Hint: Given problem tests the concepts of derivatives and their applications. In the problem, we are required to find the minimum value of the quadratic function in the variable x as ${x^2} - 3x + 5$. We do so by differentiating the function with respect to x and finding the critical points at which the function attains maximum or minimum values. Then, we use the second derivative test to check whether the critical point represents the minimum or maximum value of the function.

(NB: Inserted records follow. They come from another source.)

-- ==== Sys2Proof/Machine/Dispatch.lean ====
section
/-! DEFINITION. The instructions' meanings, one arm per constructor of `Instr`. -/

namespace Sys2Proof.Machine
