-- ==== Sys2Proof/Laws/PerInstr.lean ====
section
/-! SUPPORT. The family `Length`, one lemma per instruction: the encoding is as long as the length that its first byte gives (R312). -/

namespace Sys2Proof.Laws.Length

/-- The encoding of `i` is exactly as long as its first byte says, under each value of `STOP_LENGTH`. -/
def Statement (i : Instr) : Prop := ∀ sl : StopLength, (encode sl i).length = instrLength sl ((encode sl i).headD 0)
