/-- Every instruction has a shape. -/
theorem shape_of (i : Instr) : Shape i :=
  match i with
  | .nop => .s_nop
  | .ldBC_N16 nn => .ldN16 .bc nn
  | .ldIndBC_A => .s_ldIndBC_A
  | .incBC => .incPair .bc
  | .incB => .inc .b
  | .decB => .dec .b
  | .ldB_N8 n => .ldN8 .b n
  | .rlca => .s_rlca
  | .ldIndA16_SP aa => .s_ldIndA16_SP aa
  | .addHL_BC => .addHl .bc
  | .ldA_IndBC => .s_ldA_IndBC
  | .decBC => .decPair .bc
  | .incC => .inc .c
  | .decC => .dec .c
  | .ldC_N8 n => .ldN8 .c n
  | .rrca => .s_rrca
  | .stop => .s_stop
  | .ldDE_N16 nn => .ldN16 .de nn
  | .ldIndDE_A => .s_ldIndDE_A
  | .incDE => .incPair .de
  | .incD => .inc .d
  | .decD => .dec .d
  | .ldD_N8 n => .ldN8 .d n
  | .rla => .s_rla
  | .jrE8 e => .s_jrE8 e
  | .addHL_DE => .addHl .de
  | .ldA_IndDE => .s_ldA_IndDE
  | .decDE => .decPair .de
  | .incE => .inc .e
  | .decE => .dec .e
  | .ldE_N8 n => .ldN8 .e n
  | .rra => .s_rra
  | .jrNZ_E8 e => .jr .nz e
  | .ldHL_N16 nn => .ldN16 .hl nn
  | .ldIndHLInc_A => .s_ldIndHLInc_A
  | .incHL => .incPair .hl
  | .incH => .inc .h
  | .decH => .dec .h
  | .ldH_N8 n => .ldN8 .h n
  | .daa => .s_daa
  | .jrZ_E8 e => .jr .z e
  | .addHL_HL => .addHl .hl
  | .ldA_IndHLInc => .s_ldA_IndHLInc
  | .decHL => .decPair .hl
  | .incL => .inc .l
  | .decL => .dec .l
  | .ldL_N8 n => .ldN8 .l n
  | .cpl => .s_cpl
  | .jrNC_E8 e => .jr .nc e
  | .ldSP_N16 nn => .ldN16 .sp nn
  | .ldIndHLDec_A => .s_ldIndHLDec_A
  | .incSP => .incPair .sp
  | .incIndHL => .inc .hlInd
  | .decIndHL => .dec .hlInd
  | .ldIndHL_N8 n => .ldN8 .hlInd n
  | .scf => .s_scf
  | .jrC_E8 e => .jr .c e
  | .addHL_SP => .addHl .sp
  | .ldA_IndHLDec => .s_ldA_IndHLDec
  | .decSP => .decPair .sp
  | .incA => .inc .a
  | .decA => .dec .a
  | .ldA_N8 n => .ldN8 .a n
  | .ccf => .s_ccf
  | .ldB_B => .ld .b .b
  | .ldB_C => .ld .b .c
  | .ldB_D => .ld .b .d
  | .ldB_E => .ld .b .e
  | .ldB_H => .ld .b .h
  | .ldB_L => .ld .b .l
  | .ldB_IndHL => .ld .b .hlInd
  | .ldB_A => .ld .b .a
  | .ldC_B => .ld .c .b
  | .ldC_C => .ld .c .c
  | .ldC_D => .ld .c .d
  | .ldC_E => .ld .c .e
  | .ldC_H => .ld .c .h
  | .ldC_L => .ld .c .l
  | .ldC_IndHL => .ld .c .hlInd
  | .ldC_A => .ld .c .a
  | .ldD_B => .ld .d .b
  | .ldD_C => .ld .d .c
  | .ldD_D => .ld .d .d
  | .ldD_E => .ld .d .e
  | .ldD_H => .ld .d .h
  | .ldD_L => .ld .d .l
  | .ldD_IndHL => .ld .d .hlInd
  | .ldD_A => .ld .d .a
  | .ldE_B => .ld .e .b
  | .ldE_C => .ld .e .c
  | .ldE_D => .ld .e .d
  | .ldE_E => .ld .e .e
  | .ldE_H => .ld .e .h
  | .ldE_L => .ld .e .l
  | .ldE_IndHL => .ld .e .hlInd
  | .ldE_A => .ld .e .a
  | .ldH_B => .ld .h .b
  | .ldH_C => .ld .h .c
  | .ldH_D => .ld .h .d
  | .ldH_E => .ld .h .e
  | .ldH_H => .ld .h .h
  | .ldH_L => .ld .h .l
  | .ldH_IndHL => .ld .h .hlInd
  | .ldH_A => .ld .h .a
  | .ldL_B => .ld .l .b
  | .ldL_C => .ld .l .c
  | .ldL_D => .ld .l .d
  | .ldL_E => .ld .l .e
  | .ldL_H => .ld .l .h
  | .ldL_L => .ld .l .l
  | .ldL_IndHL => .ld .l .hlInd
  | .ldL_A => .ld .l .a
  | .ldIndHL_B => .ld .hlInd .b
  | .ldIndHL_C => .ld .hlInd .c
  | .ldIndHL_D => .ld .hlInd .d
  | .ldIndHL_E => .ld .hlInd .e
  | .ldIndHL_H => .ld .hlInd .h
  | .ldIndHL_L => .ld .hlInd .l
  | .halt => .ld .hlInd .hlInd
  | .ldIndHL_A => .ld .hlInd .a
  | .ldA_B => .ld .a .b
  | .ldA_C => .ld .a .c
  | .ldA_D => .ld .a .d
  | .ldA_E => .ld .a .e
  | .ldA_H => .ld .a .h
  | .ldA_L => .ld .a .l
  | .ldA_IndHL => .ld .a .hlInd
  | .ldA_A => .ld .a .a
  | .addA_B => .alu .add .b
  | .addA_C => .alu .add .c
  | .addA_D => .alu .add .d
  | .addA_E => .alu .add .e
  | .addA_H => .alu .add .h
  | .addA_L => .alu .add .l
  | .addA_IndHL => .alu .add .hlInd
  | .addA_A => .alu .add .a
  | .adcA_B => .alu .adc .b
  | .adcA_C => .alu .adc .c
  | .adcA_D => .alu .adc .d
  | .adcA_E => .alu .adc .e
  | .adcA_H => .alu .adc .h
  | .adcA_L => .alu .adc .l
  | .adcA_IndHL => .alu .adc .hlInd
  | .adcA_A => .alu .adc .a
  | .subA_B => .alu .sub .b
  | .subA_C => .alu .sub .c
  | .subA_D => .alu .sub .d
  | .subA_E => .alu .sub .e
  | .subA_H => .alu .sub .h
  | .subA_L => .alu .sub .l
  | .subA_IndHL => .alu .sub .hlInd
  | .subA_A => .alu .sub .a
  | .sbcA_B => .alu .sbc .b
  | .sbcA_C => .alu .sbc .c
  | .sbcA_D => .alu .sbc .d
  | .sbcA_E => .alu .sbc .e
  | .sbcA_H => .alu .sbc .h
  | .sbcA_L => .alu .sbc .l
  | .sbcA_IndHL => .alu .sbc .hlInd
  | .sbcA_A => .alu .sbc .a
  | .andA_B => .alu .and .b
  | .andA_C => .alu .and .c
  | .andA_D => .alu .and .d
  | .andA_E => .alu .and .e
  | .andA_H => .alu .and .h
  | .andA_L => .alu .and .l
  | .andA_IndHL => .alu .and .hlInd
  | .andA_A => .alu .and .a
  | .xorA_B => .alu .xor .b
  | .xorA_C => .alu .xor .c
  | .xorA_D => .alu .xor .d
  | .xorA_E => .alu .xor .e
  | .xorA_H => .alu .xor .h
  | .xorA_L => .alu .xor .l
  | .xorA_IndHL => .alu .xor .hlInd
  | .xorA_A => .alu .xor .a
  | .orA_B => .alu .or .b
  | .orA_C => .alu .or .c
  | .orA_D => .alu .or .d
  | .orA_E => .alu .or .e
  | .orA_H => .alu .or .h
  | .orA_L => .alu .or .l
  | .orA_IndHL => .alu .or .hlInd
  | .orA_A => .alu .or .a
  | .cpA_B => .alu .cp .b
  | .cpA_C => .alu .cp .c
  | .cpA_D => .alu .cp .d
  | .cpA_E => .alu .cp .e
  | .cpA_H => .alu .cp .h
  | .cpA_L => .alu .cp .l
  | .cpA_IndHL => .alu .cp .hlInd
  | .cpA_A => .alu .cp .a
  | .retNZ => .ret .nz
  | .popBC => .pop .bc
  | .jpNZ_A16 aa => .jp .nz aa
  | .jpA16 aa => .s_jpA16 aa
  | .callNZ_A16 aa => .call .nz aa
  | .pushBC => .push .bc
  | .addA_N8 n => .aluN8 .add n
  | .rst00 => .rst 0
  | .retZ => .ret .z
  | .ret => .s_ret
  | .jpZ_A16 aa => .jp .z aa
  | .prefixCb cb => .s_prefixCb cb
  | .callZ_A16 aa => .call .z aa
  | .callA16 aa => .s_callA16 aa
  | .adcA_N8 n => .aluN8 .adc n
  | .rst08 => .rst 1
  | .retNC => .ret .nc
  | .popDE => .pop .de
  | .jpNC_A16 aa => .jp .nc aa
  | .undefinedD3 => .s_undefinedD3
  | .callNC_A16 aa => .call .nc aa
  | .pushDE => .push .de
  | .subA_N8 n => .aluN8 .sub n
  | .rst10 => .rst 2
  | .retC => .ret .c
  | .reti => .s_reti
  | .jpC_A16 aa => .jp .c aa
  | .undefinedDB => .s_undefinedDB
  | .callC_A16 aa => .call .c aa
  | .undefinedDD => .s_undefinedDD
  | .sbcA_N8 n => .aluN8 .sbc n
  | .rst18 => .rst 3
  | .ldhIndA8_A a => .s_ldhIndA8_A a
  | .popHL => .pop .hl
  | .ldIndC_A => .s_ldIndC_A
  | .undefinedE3 => .s_undefinedE3
  | .undefinedE4 => .s_undefinedE4
  | .pushHL => .push .hl
  | .andA_N8 n => .aluN8 .and n
  | .rst20 => .rst 4
  | .addSP_E8 e => .s_addSP_E8 e
  | .jpHL => .s_jpHL
  | .ldIndA16_A aa => .s_ldIndA16_A aa
  | .undefinedEB => .s_undefinedEB
  | .undefinedEC => .s_undefinedEC
  | .undefinedED => .s_undefinedED
  | .xorA_N8 n => .aluN8 .xor n
  | .rst28 => .rst 5
  | .ldhA_IndA8 a => .s_ldhA_IndA8 a
  | .popAF => .pop .af
  | .ldA_IndC => .s_ldA_IndC
  | .di => .s_di
  | .undefinedF4 => .s_undefinedF4
  | .pushAF => .push .af
  | .orA_N8 n => .aluN8 .or n
  | .rst30 => .rst 6
  | .ldHL_SPE8 e => .s_ldHL_SPE8 e
  | .ldSP_HL => .s_ldSP_HL
  | .ldA_IndA16 aa => .s_ldA_IndA16 aa
  | .ei => .s_ei
  | .undefinedFC => .s_undefinedFC
  | .undefinedFD => .s_undefinedFD
  | .cpA_N8 n => .aluN8 .cp n
  | .rst38 => .rst 7
  | .rlcB => .rot .rlc .b
  | .rlcC => .rot .rlc .c
  | .rlcD => .rot .rlc .d
  | .rlcE => .rot .rlc .e
  | .rlcH => .rot .rlc .h
  | .rlcL => .rot .rlc .l
  | .rlcIndHL => .rot .rlc .hlInd
  | .rlcA => .rot .rlc .a
  | .rrcB => .rot .rrc .b
  | .rrcC => .rot .rrc .c
  | .rrcD => .rot .rrc .d
  | .rrcE => .rot .rrc .e
  | .rrcH => .rot .rrc .h
  | .rrcL => .rot .rrc .l
  | .rrcIndHL => .rot .rrc .hlInd
  | .rrcA => .rot .rrc .a
  | .rlB => .rot .rl .b
  | .rlC => .rot .rl .c
  | .rlD => .rot .rl .d
  | .rlE => .rot .rl .e
  | .rlH => .rot .rl .h
  | .rlL => .rot .rl .l
  | .rlIndHL => .rot .rl .hlInd
  | .rlA => .rot .rl .a
  | .rrB => .rot .rr .b
  | .rrC => .rot .rr .c
  | .rrD => .rot .rr .d
  | .rrE => .rot .rr .e
  | .rrH => .rot .rr .h
  | .rrL => .rot .rr .l
  | .rrIndHL => .rot .rr .hlInd
  | .rrA => .rot .rr .a
  | .slaB => .rot .sla .b
  | .slaC => .rot .sla .c
  | .slaD => .rot .sla .d
  | .slaE => .rot .sla .e
  | .slaH => .rot .sla .h
  | .slaL => .rot .sla .l
  | .slaIndHL => .rot .sla .hlInd
  | .slaA => .rot .sla .a
  | .sraB => .rot .sra .b
  | .sraC => .rot .sra .c
  | .sraD => .rot .sra .d
  | .sraE => .rot .sra .e
  | .sraH => .rot .sra .h
  | .sraL => .rot .sra .l
  | .sraIndHL => .rot .sra .hlInd
  | .sraA => .rot .sra .a
  | .swapB => .rot .swap .b
  | .swapC => .rot .swap .c
  | .swapD => .rot .swap .d
  | .swapE => .rot .swap .e
  | .swapH => .rot .swap .h
  | .swapL => .rot .swap .l
  | .swapIndHL => .rot .swap .hlInd
  | .swapA => .rot .swap .a
  | .srlB => .rot .srl .b
  | .srlC => .rot .srl .c
  | .srlD => .rot .srl .d
  | .srlE => .rot .srl .e
  | .srlH => .rot .srl .h
  | .srlL => .rot .srl .l
  | .srlIndHL => .rot .srl .hlInd
  | .srlA => .rot .srl .a
  | .bit0_B => .bit 0 .b
  | .bit0_C => .bit 0 .c
  | .bit0_D => .bit 0 .d
  | .bit0_E => .bit 0 .e
  | .bit0_H => .bit 0 .h
  | .bit0_L => .bit 0 .l
  | .bit0_IndHL => .bit 0 .hlInd
  | .bit0_A => .bit 0 .a
  | .bit1_B => .bit 1 .b
  | .bit1_C => .bit 1 .c
  | .bit1_D => .bit 1 .d
  | .bit1_E => .bit 1 .e
  | .bit1_H => .bit 1 .h
  | .bit1_L => .bit 1 .l
  | .bit1_IndHL => .bit 1 .hlInd
  | .bit1_A => .bit 1 .a
  | .bit2_B => .bit 2 .b
  | .bit2_C => .bit 2 .c
  | .bit2_D => .bit 2 .d
  | .bit2_E => .bit 2 .e
  | .bit2_H => .bit 2 .h
  | .bit2_L => .bit 2 .l
  | .bit2_IndHL => .bit 2 .hlInd
  | .bit2_A => .bit 2 .a
  | .bit3_B => .bit 3 .b
  | .bit3_C => .bit 3 .c
  | .bit3_D => .bit 3 .d
  | .bit3_E => .bit 3 .e
  | .bit3_H => .bit 3 .h
  | .bit3_L => .bit 3 .l
  | .bit3_IndHL => .bit 3 .hlInd
  | .bit3_A => .bit 3 .a
  | .bit4_B => .bit 4 .b
  | .bit4_C => .bit 4 .c
  | .bit4_D => .bit 4 .d
  | .bit4_E => .bit 4 .e
  | .bit4_H => .bit 4 .h
  | .bit4_L => .bit 4 .l
  | .bit4_IndHL => .bit 4 .hlInd
  | .bit4_A => .bit 4 .a
  | .bit5_B => .bit 5 .b
  | .bit5_C => .bit 5 .c
  | .bit5_D => .bit 5 .d
  | .bit5_E => .bit 5 .e
  | .bit5_H => .bit 5 .h
  | .bit5_L => .bit 5 .l
  | .bit5_IndHL => .bit 5 .hlInd
  | .bit5_A => .bit 5 .a
  | .bit6_B => .bit 6 .b
  | .bit6_C => .bit 6 .c
  | .bit6_D => .bit 6 .d
  | .bit6_E => .bit 6 .e
  | .bit6_H => .bit 6 .h
  | .bit6_L => .bit 6 .l
  | .bit6_IndHL => .bit 6 .hlInd
  | .bit6_A => .bit 6 .a
  | .bit7_B => .bit 7 .b
  | .bit7_C => .bit 7 .c
  | .bit7_D => .bit 7 .d
  | .bit7_E => .bit 7 .e
  | .bit7_H => .bit 7 .h
  | .bit7_L => .bit 7 .l
  | .bit7_IndHL => .bit 7 .hlInd
  | .bit7_A => .bit 7 .a
  | .res0_B => .res 0 .b
  | .res0_C => .res 0 .c
  | .res0_D => .res 0 .d
  | .res0_E => .res 0 .e
  | .res0_H => .res 0 .h
  | .res0_L => .res 0 .l
  | .res0_IndHL => .res 0 .hlInd
  | .res0_A => .res 0 .a
  | .res1_B => .res 1 .b
  | .res1_C => .res 1 .c
  | .res1_D => .res 1 .d
  | .res1_E => .res 1 .e
  | .res1_H => .res 1 .h
  | .res1_L => .res 1 .l
  | .res1_IndHL => .res 1 .hlInd
  | .res1_A => .res 1 .a
  | .res2_B => .res 2 .b
  | .res2_C => .res 2 .c
  | .res2_D => .res 2 .d
  | .res2_E => .res 2 .e
  | .res2_H => .res 2 .h
  | .res2_L => .res 2 .l
  | .res2_IndHL => .res 2 .hlInd
  | .res2_A => .res 2 .a
  | .res3_B => .res 3 .b
  | .res3_C => .res 3 .c
  | .res3_D => .res 3 .d
  | .res3_E => .res 3 .e
  | .res3_H => .res 3 .h
  | .res3_L => .res 3 .l
  | .res3_IndHL => .res 3 .hlInd
  | .res3_A => .res 3 .a
  | .res4_B => .res 4 .b
  | .res4_C => .res 4 .c
  | .res4_D => .res 4 .d
  | .res4_E => .res 4 .e
  | .res4_H => .res 4 .h
  | .res4_L => .res 4 .l
  | .res4_IndHL => .res 4 .hlInd
  | .res4_A => .res 4 .a
  | .res5_B => .res 5 .b
  | .res5_C => .res 5 .c
  | .res5_D => .res 5 .d
  | .res5_E => .res 5 .e
  | .res5_H => .res 5 .h
  | .res5_L => .res 5 .l
  | .res5_IndHL => .res 5 .hlInd
  | .res5_A => .res 5 .a
  | .res6_B => .res 6 .b
  | .res6_C => .res 6 .c
  | .res6_D => .res 6 .d
  | .res6_E => .res 6 .e
  | .res6_H => .res 6 .h
  | .res6_L => .res 6 .l
  | .res6_IndHL => .res 6 .hlInd
  | .res6_A => .res 6 .a
  | .res7_B => .res 7 .b
  | .res7_C => .res 7 .c
  | .res7_D => .res 7 .d
  | .res7_E => .res 7 .e
  | .res7_H => .res 7 .h
  | .res7_L => .res 7 .l
  | .res7_IndHL => .res 7 .hlInd
  | .res7_A => .res 7 .a
  | .set0_B => .set 0 .b
  | .set0_C => .set 0 .c
  | .set0_D => .set 0 .d
  | .set0_E => .set 0 .e
  | .set0_H => .set 0 .h
  | .set0_L => .set 0 .l
  | .set0_IndHL => .set 0 .hlInd
  | .set0_A => .set 0 .a
  | .set1_B => .set 1 .b
  | .set1_C => .set 1 .c
  | .set1_D => .set 1 .d
  | .set1_E => .set 1 .e
  | .set1_H => .set 1 .h
  | .set1_L => .set 1 .l
  | .set1_IndHL => .set 1 .hlInd
  | .set1_A => .set 1 .a
  | .set2_B => .set 2 .b
  | .set2_C => .set 2 .c
  | .set2_D => .set 2 .d
  | .set2_E => .set 2 .e
  | .set2_H => .set 2 .h
  | .set2_L => .set 2 .l
  | .set2_IndHL => .set 2 .hlInd
  | .set2_A => .set 2 .a
  | .set3_B => .set 3 .b
  | .set3_C => .set 3 .c
  | .set3_D => .set 3 .d
  | .set3_E => .set 3 .e
  | .set3_H => .set 3 .h
  | .set3_L => .set 3 .l
  | .set3_IndHL => .set 3 .hlInd
  | .set3_A => .set 3 .a
  | .set4_B => .set 4 .b
  | .set4_C => .set 4 .c
  | .set4_D => .set 4 .d
  | .set4_E => .set 4 .e
  | .set4_H => .set 4 .h
  | .set4_L => .set 4 .l
  | .set4_IndHL => .set 4 .hlInd
  | .set4_A => .set 4 .a
  | .set5_B => .set 5 .b
  | .set5_C => .set 5 .c
  | .set5_D => .set 5 .d
  | .set5_E => .set 5 .e
  | .set5_H => .set 5 .h
  | .set5_L => .set 5 .l
  | .set5_IndHL => .set 5 .hlInd
  | .set5_A => .set 5 .a
  | .set6_B => .set 6 .b
  | .set6_C => .set 6 .c
  | .set6_D => .set 6 .d
  | .set6_E => .set 6 .e
  | .set6_H => .set 6 .h
  | .set6_L => .set 6 .l
  | .set6_IndHL => .set 6 .hlInd
  | .set6_A => .set 6 .a
  | .set7_B => .set 7 .b
  | .set7_C => .set 7 .c
  | .set7_D => .set 7 .d
  | .set7_E => .set 7 .e
  | .set7_H => .set 7 .h
  | .set7_L => .set 7 .l
  | .set7_IndHL => .set 7 .hlInd
  | .set7_A => .set 7 .a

Complete step by step answer:
So, we have the function in x as ${x^2} - 3x + 5$. Let us assume the function ${x^2} - 3x + 5$ to be equal to y. So, $y = {x^2} - 3x + 5$. Now, we differentiate both sides of the above equation. So, we get,
\[ \Rightarrow \dfrac{d}{{dx}}\left( y \right) = \dfrac{d}{{dx}}\left( {{x^2} - 3x + 5} \right)\]
Separating the differentials of each term, we get,
\[ \Rightarrow \dfrac{{dy}}{{dx}} = \dfrac{d}{{dx}}\left( {{x^2}} \right) - \dfrac{d}{{dx}}\left( {3x} \right) + \dfrac{d}{{dx}}\left( 5 \right)\]
Taking constants out of the differentials, we get,
\[ \Rightarrow \dfrac{{dy}}{{dx}} = \dfrac{d}{{dx}}\left( {{x^2}} \right) - 3\dfrac{d}{{dx}}\left( x \right) + \dfrac{d}{{dx}}\left( 5 \right)\]
We know the power rule of differentiation as $\dfrac{{d\left[ {{x^n}} \right]}}{{dx}} = n{x^{\left( {n - 1} \right)}}$. So, we get,
\[ \Rightarrow \dfrac{{dy}}{{dx}} = 2x - 3\left( 1 \right) + \left( 0 \right)\]
We know that the derivative of a constant with respect to any variable is zero. Hence, we get,
\[ \Rightarrow \dfrac{{dy}}{{dx}} = 2x - 3 - - - - \left( 1 \right)\]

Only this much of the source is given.